この国の病根について
− 「自由な報道」と「報道の自由」 −
東寺真言宗 91次宗議会 松下隆洪議長挨拶 平成23年6月15日

  3.11の東北大地震ではおそらく数万人が死亡し、福島原発はいまだに収束もせず、解決のめどもまったく見えていません。

 日本人の誰しも思うのは、なぜ日本はこんなひどい国になってしまったのだろうかということだと思います。私もその一人で、毎日、自問自答しています。いったいどうしてこの国は、こんな有様になってしまったのでしょうか。

 この現状に、とてつもなく責任があるのが、日本のマスコミではないかと思います。「自由な報道」と、「報道の自由」についてあまりにも無頓着だったということです。

 たしかにこの国では、朝になれば新聞が届き、深夜でもテレビは放送され、おびただしいメディアが何かの情報を流しています。しかしこれは「自由な報道」であっても「報道の自由」ではありません。「報道の自由」とは権力を批判し、チェックする機能を担保した報道をいうのであって、記者クラブ制度という既得権益に守られ、政府発表を無批判に垂れ流す日本の巨大マスコミに「報道の自由」はないのではないかと思います。その良い例が福島原発のメルトダウンです。

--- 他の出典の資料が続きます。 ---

-- ==== Sys2Proof/Syntax.lean ====
section
/-! DEFINITION. The instruction set of spec/30_encoding.md R76: 34 instructions, one constructor each, in the
table's order. The pattern in each docstring is the spec's normative name of the instruction (R80). -/

namespace Sys2Proof

/-- An instruction with its operands. Each operand's type is exactly the field that carries it (R71), so every
term is encodable: no operand can be out of range. -/
inductive Instr where
  /-- 00E0 `CLS` (R150). -/
  | cls
  /-- 00EE `RET` (R100). -/
  | ret
  /-- 1nnn `JP nnn` (R101). -/
  | jp (nnn : Addr)
  /-- 2nnn `CALL nnn` (R102). -/
  | call (nnn : Addr)
  /-- 3xnn `SE Vx, nn` (R104). -/
  | seByte (x : Reg) (nn : Byte)
  /-- 4xnn `SNE Vx, nn` (R105). -/
  | sneByte (x : Reg) (nn : Byte)
  /-- 5xy0 `SE Vx, Vy` (R106). -/
  | seReg (x y : Reg)
  /-- 6xnn `LD Vx, nn` (R120). -/
  | ldByte (x : Reg) (nn : Byte)
  /-- 7xnn `ADD Vx, nn` (R121). -/
  | addByte (x : Reg) (nn : Byte)
  /-- 8xy0 `LD Vx, Vy` (R122). -/
  | ldReg (x y : Reg)
  /-- 8xy1 `OR Vx, Vy` (R123). -/
  | orReg (x y : Reg)
  /-- 8xy2 `AND Vx, Vy` (R124). -/
  | andReg (x y : Reg)
  /-- 8xy3 `XOR Vx, Vy` (R125). -/
  | xorReg (x y : Reg)
  /-- 8xy4 `ADD Vx, Vy` (R126). -/
  | addReg (x y : Reg)
  /-- 8xy5 `SUB Vx, Vy` (R127). -/
  | subReg (x y : Reg)
  /-- 8xy6 `SHR Vx`; `y` is decoded and ignored (R78, R128). -/
  | shr (x y : Reg)
  /-- 8xy7 `SUBN Vx, Vy` (R129). -/
  | subnReg (x y : Reg)
  /-- 8xyE `SHL Vx`; `y` is decoded and ignored (R78, R130). -/
  | shl (x y : Reg)
  /-- 9xy0 `SNE Vx, Vy` (R107). -/
  | sneReg (x y : Reg)
  /-- Annn `LD I, nnn` (R140). -/
  | ldI (nnn : Addr)
  /-- Bnnn `JP V0, nnn` (R103). -/
  | jpV0 (nnn : Addr)
  /-- Cxnn `RND Vx, nn` (R131). -/
  | rnd (x : Reg) (nn : Byte)
  /-- Dxyn `DRW Vx, Vy, n` (R151). -/
  | drw (x y : Reg) (n : Nibble)
  /-- Ex9E `SKP Vx` (R160). -/
  | skp (x : Reg)
  /-- ExA1 `SKNP Vx` (R161). -/
  | sknp (x : Reg)
  /-- Fx07 `LD Vx, DT` (R163). -/
  | ldVxDt (x : Reg)
  /-- Fx0A `LD Vx, K` (R162). -/
  | ldVxK (x : Reg)
  /-- Fx15 `LD DT, Vx` (R164). -/
  | ldDtVx (x : Reg)
  /-- Fx18 `LD ST, Vx` (R165). -/
  | ldStVx (x : Reg)
  /-- Fx1E `ADD I, Vx` (R141). -/
  | addI (x : Reg)
  /-- Fx29 `LD F, Vx` (R142). -/
  | ldF (x : Reg)
  /-- Fx33 `LD B, Vx` (R143). -/
  | ldB (x : Reg)
  /-- Fx55 `LD [I], Vx`: stores V0..Vx (R144). -/
  | storeRegs (x : Reg)
  /-- Fx65 `LD Vx, [I]`: loads V0..Vx (R145). -/
  | loadRegs (x : Reg)
  deriving DecidableEq, Repr

end Sys2Proof
end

地震発生直後にはすでに原発は爆発、メルトダウンしていたにもかかわらず巨大マスコミは「安全です、安全です」という政府発表を、ただ垂れ流していたばかりでした。

 たしかにこれも「自由な報道」ではありましょうが、「報道の自由」とはほど遠いものです。大東亜戦争における「勝った、勝った」報道と同じではないでしょうか。

 福島原発がいまだに解決のめどさえたたないこの国の病根の一つが、確かにここにあるのは厳然たる事実です。日本人はそろそろ覚醒すべきです。